All that said, every once in a while a roguish wave crashes the party without an invitation. If at the moment the autopilot is temporarily overpowered – except for reefing maneuvers and dodging icebergs, when we hand steer, we’ve employed the Raymarine electronic steering system almost the entire trip – the boat will round up slightly into the wave, which is a rare and bad thing. It happened this morning as Dave Logan and I came on watch and the cockpit was literally swept by a wave that, happily, our enclosed steering station mostly repelled. Still, the entire well of the cockpit was awash in ocean until the self-drainers expelled the water: Talk about your rude awakenings.
Every good sailor keeps a record of their sea journeys in something called the Ship’s Log, and a peek into the pages of Ocean Watch’s produce snippets and snapshots of our current adventures.
9/1 @ 1400 hours: “Motoring, wind on the nose, slightly east of south. Sunny.
9/2 @ 1900 hours: “Under 70 degrees North!!! Water and sea temperature 6.2 C (43 degrees F). Some icebergs.
9/3 @ 0700 hours: Sailing, main and jib. Broad reach. Swell now behind us. Excellent.

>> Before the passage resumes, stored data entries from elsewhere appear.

/-- 12 R270 to R276; 09 R198: ATTN posts a request or says why not; the units serve its page groups, a page not in HBM
last; the merge writes OUT and the completion word ends it; a unit's reset fails what waits for it. Where it rests on
a reading or a choice of the model: notes/assumptions 18.md, 55.md, 56.md, 93.md. -/
def Obligations.AttentionRequests : Prop :=
  AttnPosts ∧ AttnGroups ∧ AttnMerges
  ∧ (∀ (s : State) (unit : Nat), ∃ t, exec (.attentionUnitReset unit) s = .next t ∧ { t with attns := s.attns } = s
      ∧ t.attns.length = s.attns.length ∧ ∀ (i : Nat) (a : Attn), s.attns[i]? = some a → ∃ a', t.attns[i]? = some a'
        ∧ { a' with fail := a.fail } = a
        ∧ (a.fail = none → (∃ x ∈ a.groups, x.unit = unit ∧ x.done = false) → ∃ f, a'.fail = some f ∧ f.sub = 6 ∧ f.detail = 0)
        ∧ ((∀ x ∈ a.groups, x.unit = unit → x.done = true) → a'.fail = a.fail))

end

/-! # Collectives and barrier objects (13 R278 to R295) -/

section

open Sys2Proof Sys2Proof.Machine Sys2Proof.Claims

/-- The collective with a number is c, the only one. -/
def Sys2Proof.Claims.CollIn (s : State) (c : Coll) : Prop := s.colls.filter (fun x => x.id == c.id) = [c]
/-- The collective with c's number is now one with p. -/
def Sys2Proof.Claims.CollNow (t : State) (c : Coll) (p : Coll → Prop) : Prop := ∃ c', CollIn t c' ∧ c'.id = c.id ∧ p c'
/-- c failed with a sub-code and DETAIL (13 R289). -/
def Sys2Proof.Claims.CollFailed (c : Coll) (sub detail : Nat) : Prop := ∃ f, c.fail = some f ∧ f.sub = sub ∧ f.detail = detail

/-- 13 R281 to R283: COLL joins the team's next collective, which is handed to the service once every warp of the team that has
not ended has joined it; memory changes only where that first names a process-group table. -/
def Sys2Proof.Claims.CollectiveJoins : Prop := ∀ (s : State) (d a : BitVec 4) (h : BitVec 6) (e : BitVec 2), s.w.dawn = false →
  h.toNat ≤ 62 → s.w.count .cl < 30 →
  (s.w.splits.length ≠ 1 → UserNoHandler s → s.w.upcall = none → Traps (.coll d a h e) s 0x0F 0x11 0 0 s.w.cur.active)
  ∧ (s.w.splits.length = 1 → s.team.spec = true → UserNoHandler s → Traps (.coll d a h e) s 0x12 4 0 0 s.w.cur.active)
  ∧ (s.w.splits.length = 1 → s.team.spec = false → Fenced s 4 →
      ∃ t x, exec (.coll d a h e) s = .next t ∧ GoesOn s t s.ix.next ∧ t.w.collNo = s.w.collNo + 1
        ∧ { t.w with collNo := s.w.collNo, ops := s.w.ops, issued := s.w.issued, wmax := s.w.wmax, fpx := s.w.fpx
                     fails := s.w.fails, mon := s.w.mon, cur := s.w.cur } = s.w
        ∧ ((∀ y ∈ s.team.arrivals ++ [x], ∀ at_, teamTable s ((s.findCtx s.team.asid).getD {}) s.team (ctlGroup y.ctl) = some at_ →
            ∀ g, readTable s ((s.findCtx s.team.asid).getD {}) at_ = some g →
              (at_, s.team.launch, g.ranks) ∈ ((s.findCtx s.team.asid).getD {}).bound) → MemorySame s t)
        ∧ (∃ o ∈ t.w.ops, o.id = s.nextId ∧ o.cls = .cl ∧ o.done = false)
        ∧ x.warp = s.w.uid ∧ x.k = s.w.collNo + 1 ∧ x.dd = s.w.tdGet d.toNat ∧ x.da = s.w.tdGet a.toNat ∧ x.op = s.nextId
        ∧ x.ctl = s.w.sGet h.toNat ∧ x.obj = s.w.sGet (h.toNat + 1) ∧ x.ec = e.toNat
        ∧ (x ∈ t.team.arrivals ∨ ∃ c ∈ t.colls, c.team = s.team.uid ∧ x ∈ c.arr)
        ∧ (s.team.collNo = s.w.collNo → s.w.team = s.team.uid →
            (∀ v ∈ s.ws, v.team = s.team.uid → v.dawn = false → v.ended = false → s.w.collNo + 1 ≤ v.collNo) →
            ∃ c ∈ t.colls, c.team = s.team.uid ∧ c.k = x.k ∧ c.handed = s.time ∧ x ∈ c.arr
              ∧ ∀ y ∈ s.team.arrivals, y.k = x.k → y ∈ c.arr))

/-- 13 R284 to R289, R294, R295: the service starts a collective or refuses it, computes the nodes of its tree, writes
the destination, completes at the barrier object, and ends on timeouts and aborts, at every rank of the chip that has not
completed; whether it is reduced in the switches is one answer for all ranks, and a failed reduction there starts it anew for all.
Where it rests on a reading or a choice of the model: notes/assumptions 65.md, 66.md, 67.md, 68.md, 114.md. -/
def Obligations.CollectiveService : Prop := ∀ (s : State) (c : Coll), CollIn s c → c.done = false →
  (c.started = false → c.fail = none →
    (∀ ab, inherited s c = some ab → ∃ t, exec (.collectiveStart c.id) s = .next t ∧ MemorySame s t
      ∧ CollNow t c (fun x => x.started = true ∧ CollFailed x ab.1 ab.2))
    ∧ (∀ f, inherited s c = none → judgeColl s c = some f → ∃ t, exec (.collectiveStart c.id) s = .next t ∧ MemorySame s t
      ∧ CollNow t c (fun x => x.started = true ∧ CollFailed x f.1 f.2.1))
    ∧ (inherited s c = none → judgeColl s c = none →
        let raw := if c.op = 3 ∧ c.rank ≠ ctlRoot c.ctl then [] else readRows s c.agent c.first.da
        ((2 ≤ c.op ∨ ∀ x ∈ raw, x.2 = false) → ∃ t, exec (.collectiveStart c.id) s = .next t ∧ MemorySame s t
          ∧ let sw := c.mayswitch && (peersOf s c).all (fun y => !y.started || y.mayswitch)
            CollNow t c (fun x => { x with started := c.started, sw := c.sw, raw := c.raw, nodes := c.nodes } = c ∧ x.started = true
              ∧ x.raw = raw ∧ x.sw = sw ∧ x.nodes = (if c.sw = sw then c.nodes else []))
            ∧ ∀ y ∈ peersOf s c, CollIn s y → y.done = false → CollNow t y (fun x => x.sw = sw))
        ∧ (c.op ≤ 1 → (∃ x ∈ raw, x.2 = true) → ∃ t, exec (.collectiveStart c.id) s = .next t ∧ MemorySame s t
          ∧ CollNow t c (fun x => x.started = true ∧ CollFailed x 5 0))))
  ∧ (∀ p h f, c.started = true → c.fail = none → c.wrote = false → collFun s c = some f → c.op ≤ 1 → h ∈ (List.range 13).map (2 ^ ·) →
      2 ≤ h → p % h = 0 → p < c.pos.length → h < 2 * c.pos.length →
      ∀ l1, nodeAt s c p (h / 2) = some l1 →
        (c.pos.length ≤ p + h / 2 → ∃ t, exec (.collectiveTreeNode c.id p h) s = .next t ∧ MemorySame s t
          ∧ CollNow t c (fun x => nodeAt t x p h = some l1))
        ∧ (∀ l2 r, p + h / 2 < c.pos.length → nodeAt s c (p + h / 2) (h / 2) = some l2 →
            ((elemsOf f.width l1).zip (elemsOf f.width l2)).mapM (fun x => (f.comb x.1 x.2).map (·.1)) = .ok r →
            ∃ t, exec (.collectiveTreeNode c.id p h) s = .next t ∧ MemorySame s t ∧ CollNow t c (fun x => nodeAt t x p h = some r.flatten))
        ∧ (∀ l2 y, p + h / 2 < c.pos.length → nodeAt s c (p + h / 2) (h / 2) = some l2 →
            ((elemsOf f.width l1).zip (elemsOf f.width l2)).mapM (fun x => (f.comb x.1 x.2).map (·.1)) = .error y →
            ∃ t, exec (.collectiveTreeNode c.id p h) s = .next t ∧ MemorySame s t ∧ CollNow t c (fun x => CollFailed x 8 0)))
  ∧ (∀ l, c.started = true → c.fail = none → c.wrote = false → collResult s c = some l →
      (∀ f, rangesFault s c.agent false .write (tileRanges c.first.dd) = some f →
        ∃ t, exec (.collectiveCompletion c.id) s = .next t ∧ MemorySame s t ∧ CollNow t c (fun x => CollFailed x 4 f.1))
      ∧ (rangesFault s c.agent false .write (tileRanges c.first.dd) = none → rangeHeld s c.agent false (tileRanges c.first.dd) = false →
        ∃ t, exec (.collectiveCompletion c.id) s = .next t ∧ t.mem = (agentPut c.agent false
              ((List.range (dRows c.first.dd)).flatMap (fun i => (List.range (rowLen c.first.dd)).map (fun b =>
                let x := fixRow c.first.dd b (l.getD (i * rowLen c.first.dd + b) (0, false))
                ((dBase c.first.dd + i * dStride c.first.dd + b, x.1, x.2) : Out8)))) s).1.mem
          ∧ CollNow t c (fun x => x.wrote = true ∧ x.fail = none ∧ x.done = false)))
  ∧ (c.started = true → (c.fail ≠ none ∨ c.wrote = true) → (c.wct = 0 ∨ c.wct + 20 < s.time) →
      ∃ t, exec (.collectiveCompletion c.id) s = .next t ∧ (∀ x ∈ t.colls, x.id = c.id → x.done = true)
        ∧ (∀ x ∈ c.arr, ∀ v o, s.findWarp x.warp = some v → v.ops.filter (fun q => q.id == x.op) = [o] →
            ∃ v', t.findWarp x.warp = some v' ∧ ∀ q ∈ v'.ops, q.id = x.op → q.done = true)
        ∧ (∀ pa, c.first.obj.toNat % 64 = 0 → rangeFault s c.agent false .atomic c.first.obj.toNat 64 = none →
            (∀ x ∈ s.ctx :: s.ctxs, x.watch = []) → s.snaps = [] → ctxPA s (c.agent.ctx s) c.first.obj.toNat = some pa →
            let dw := fun (i : Nat) => memNat s.mem (pa + 8 * i) 8
            let pend := (dw 1 + 2 ^ 64 - 1) % 2 ^ 64
            memNat t.mem pa 8 = (if pend = 0 then (dw 0 + 1) % 2 ^ 64 else dw 0)
            ∧ memNat t.mem (pa + 8) 8 = (if pend = 0 then dw 2 % 2 ^ 9 else pend) ∧ memNat t.mem (pa + 16) 8 = dw 2
            ∧ memNat t.mem (pa + 40) 8 = (if pend = 0 then s.time % 2 ^ 64 else dw 5)
            ∧ memNat t.mem (pa + 48) 8 = statusWord c ∧ memNat t.mem (pa + 56) 8 = (if c.bound then c.sig.toNat else dw 7)
            ∧ ∀ b, b < pa ∨ pa + 64 ≤ b → memRead t.mem b = memRead s.mem b))
  ∧ (c.fail = none → ctlTmo c.ctl ≠ 0 →
      (s.time < c.handed + ctlTmo c.ctl * 10 ^ 6 → exec (.collectiveTimeout c.id) s = .next s)
      ∧ (c.handed + ctlTmo c.ctl * 10 ^ 6 ≤ s.time → ∃ t, exec (.collectiveTimeout c.id) s = .next t ∧ MemorySame s t
          ∧ CollNow t c (fun x => x.started = true ∧ CollFailed x 9 0)
          ∧ ∀ x ∈ peersOf s c, CollIn s x → x.done = false → x.fail = none → CollNow t x (fun y => CollFailed y 9 2)))
  ∧ (∀ sub detail, sub < 16 → detail < 16 → c.fail = none → ∃ t, exec (.collectiveAbort c.id sub detail) s = .next t
      ∧ MemorySame s t ∧ CollNow t c (fun x => x.started = true ∧ CollFailed x sub detail))
  ∧ (c.started = true → c.fail = none → c.wrote = false → c.sw = true → ∃ t, exec (.switchReductionFailure c.id) s = .next t
      ∧ MemorySame s t ∧ CollNow t c (fun x => { x with sw := c.sw, nodes := c.nodes } = c ∧ x.sw = false ∧ x.nodes = [])
      ∧ ∀ y ∈ peersOf s c, CollIn s y → y.done = false → CollNow t y (fun x => x.sw = false ∧ (y.sw = true → x.nodes = [])))

/-- A barrier object at va that the split may use: aligned to 64 bytes, translated to pa, not poisoned. -/
def Sys2Proof.Claims.ObjectAt (s : State) (acc : Acc) (va : W64) (pa : Nat) : Prop :=
  ∃ l, Reach1 s acc 64 va l pa ∧ loadMayRun s s.w.uid s.nextId [(s.dev.chipId, pa, 64)] = true ∧ l.getLsbD 8 = false
    ∧ granPoisoned s.mp pa 64 = false

/-- k writes the object at pa: its dwords become dws, no other byte changes; s[d] ← x. -/
def Sys2Proof.Claims.PutsObject (k : Instr) (s : State) (d : Nat) (x : W64) (pa : Nat) (dws : List Nat) : Prop :=
  ∃ t, exec k s = .next t ∧ GoesOn s t s.ix.next ∧ t.w.sGet d = (if d = 0 then 0 else x) ∧ ScalarsBut d s t
    ∧ { t.w with s := s.w.s, mon := s.w.mon, wmax := s.w.wmax, cur := s.w.cur } = s.w ∧ s.w.wmax ≤ t.w.wmax
    ∧ (∀ i, i < 8 → memNat t.mem (pa + 8 * i) 8 = dws.getD i 0) ∧ ∀ b, b < pa ∨ pa + 64 ≤ b → memRead t.mem b = memRead s.mem b

/-- 13 R290 to R292: ABINIT sets an object up, ABARR arrives at it, ABWAIT waits until GEN has passed a value, ABTEST asks,
ABSIG reads SIG; a poisoned object raises POISON. -/
def Sys2Proof.Claims.BarrierObjects : Prop := ∀ (s : State) (d a : BitVec 6) (n : BitVec 9), s.w.dawn = false →
  let va := s.w.sGet a.toNat
  let lim := (s.w.sGet (a.toNat + 1)).toNat
  (n.toNat = 0 ∨ 256 < n.toNat → UserNoHandler s → RaisesIllegal (.abinit d a n) s 3)
  ∧ (∀ pa, s.team.spec = false → Fenced s 4 → s.ctx.watch = [] → s.snaps = [] →
      (1 ≤ n.toNat → n.toNat ≤ 256 → ObjectAt s .write va pa →
        PutsObject (.abinit d a n) s d.toNat 1 pa [0, n.toNat, n.toNat, 0, 0, 0, 0, 0])
      ∧ (ObjectAt s .atomic va pa →
          let dw := fun (i : Nat) => memNat s.mem (pa + 8 * i) 8
          (dw 1 = 1 → PutsObject (.abarr d a) s d.toNat (BitVec.ofNat 64 (dw 0)) pa
            [(dw 0 + 1) % 2 ^ 64, dw 2 % 2 ^ 9, dw 2, dw 3, dw 4, s.time % 2 ^ 64, dw 6, dw 7])
          ∧ (dw 1 ≠ 1 → PutsObject (.abarr d a) s d.toNat (BitVec.ofNat 64 (dw 0)) pa
            [dw 0, (dw 1 + 2 ^ 64 - 1) % 2 ^ 64, dw 2, dw 3, dw 4, dw 5, dw 6, dw 7])))
  ∧ (∀ pa, ObjectAt s .read va pa →
      let gen := memNat s.mem pa 8
      (a.toNat ≤ 62 → lim < gen → AcquiredResult (.abwait d a) s d.toNat gen ∧ AcquiredResult (.abtest d a) s d.toNat 1)
      ∧ (a.toNat ≤ 62 → gen ≤ lim → Parks (.abwait d a) s ∧ ScalarResult (.abtest d a) s d.toNat 0)
      ∧ AcquiredResult (.absig d a) s d.toNat (memNat s.mem (pa + 56) 8))
  ∧ (∀ l pa, Reach1 s .read 64 va l pa → loadMayRun s s.w.uid s.nextId [(s.dev.chipId, pa, 64)] = true → granPoisoned s.mp pa 64 = true →
      a.toNat ≤ 62 → UserNoHandler s → ∀ k ∈ [Instr.abwait d a, .abtest d a, .absig d a], Traps k s 0x06 6 va 0 s.w.cur.active)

9/4 @ 2300 hours: Motorsailing. No icebergs this watch! Northern Lights!!! Very cool…
9/5 @ 1600 hours: Wind filling a little. Backed north slightly. Good boat speed. OW is humming.
That brings us up to today. And for the latest aboard Ocean Watch, here’s skipper Mark Schrader, from his personal log:
“The Canadian Weather Service was right. Shortly after putting last night’s potato, onion and sausage frittata in our gimbaled oven to bake for an hour our easy reaching on calm water with moderate winds started to change. When it was time to take it out of the oven and eat, it was also time to put on the wet gear, roll up the jib and try to hang on to whatever was left in your dish. In other words, our very nice conditions of yesterday suddenly became pretty average – for the Labrador Sea, that is.
“By early this morning the wind speed was just under 30-knots with seas of six to ten feet. At the change of watch it was time to reduce sail by setting the second reef in the mainsail. The jib had long since been furled and the staysail set. With OW on a beam reach making a solid 8-knots, seas boarding and sometimes breaking on Ocean Watch and a rising wind the reefing process requires several hands and some coordination.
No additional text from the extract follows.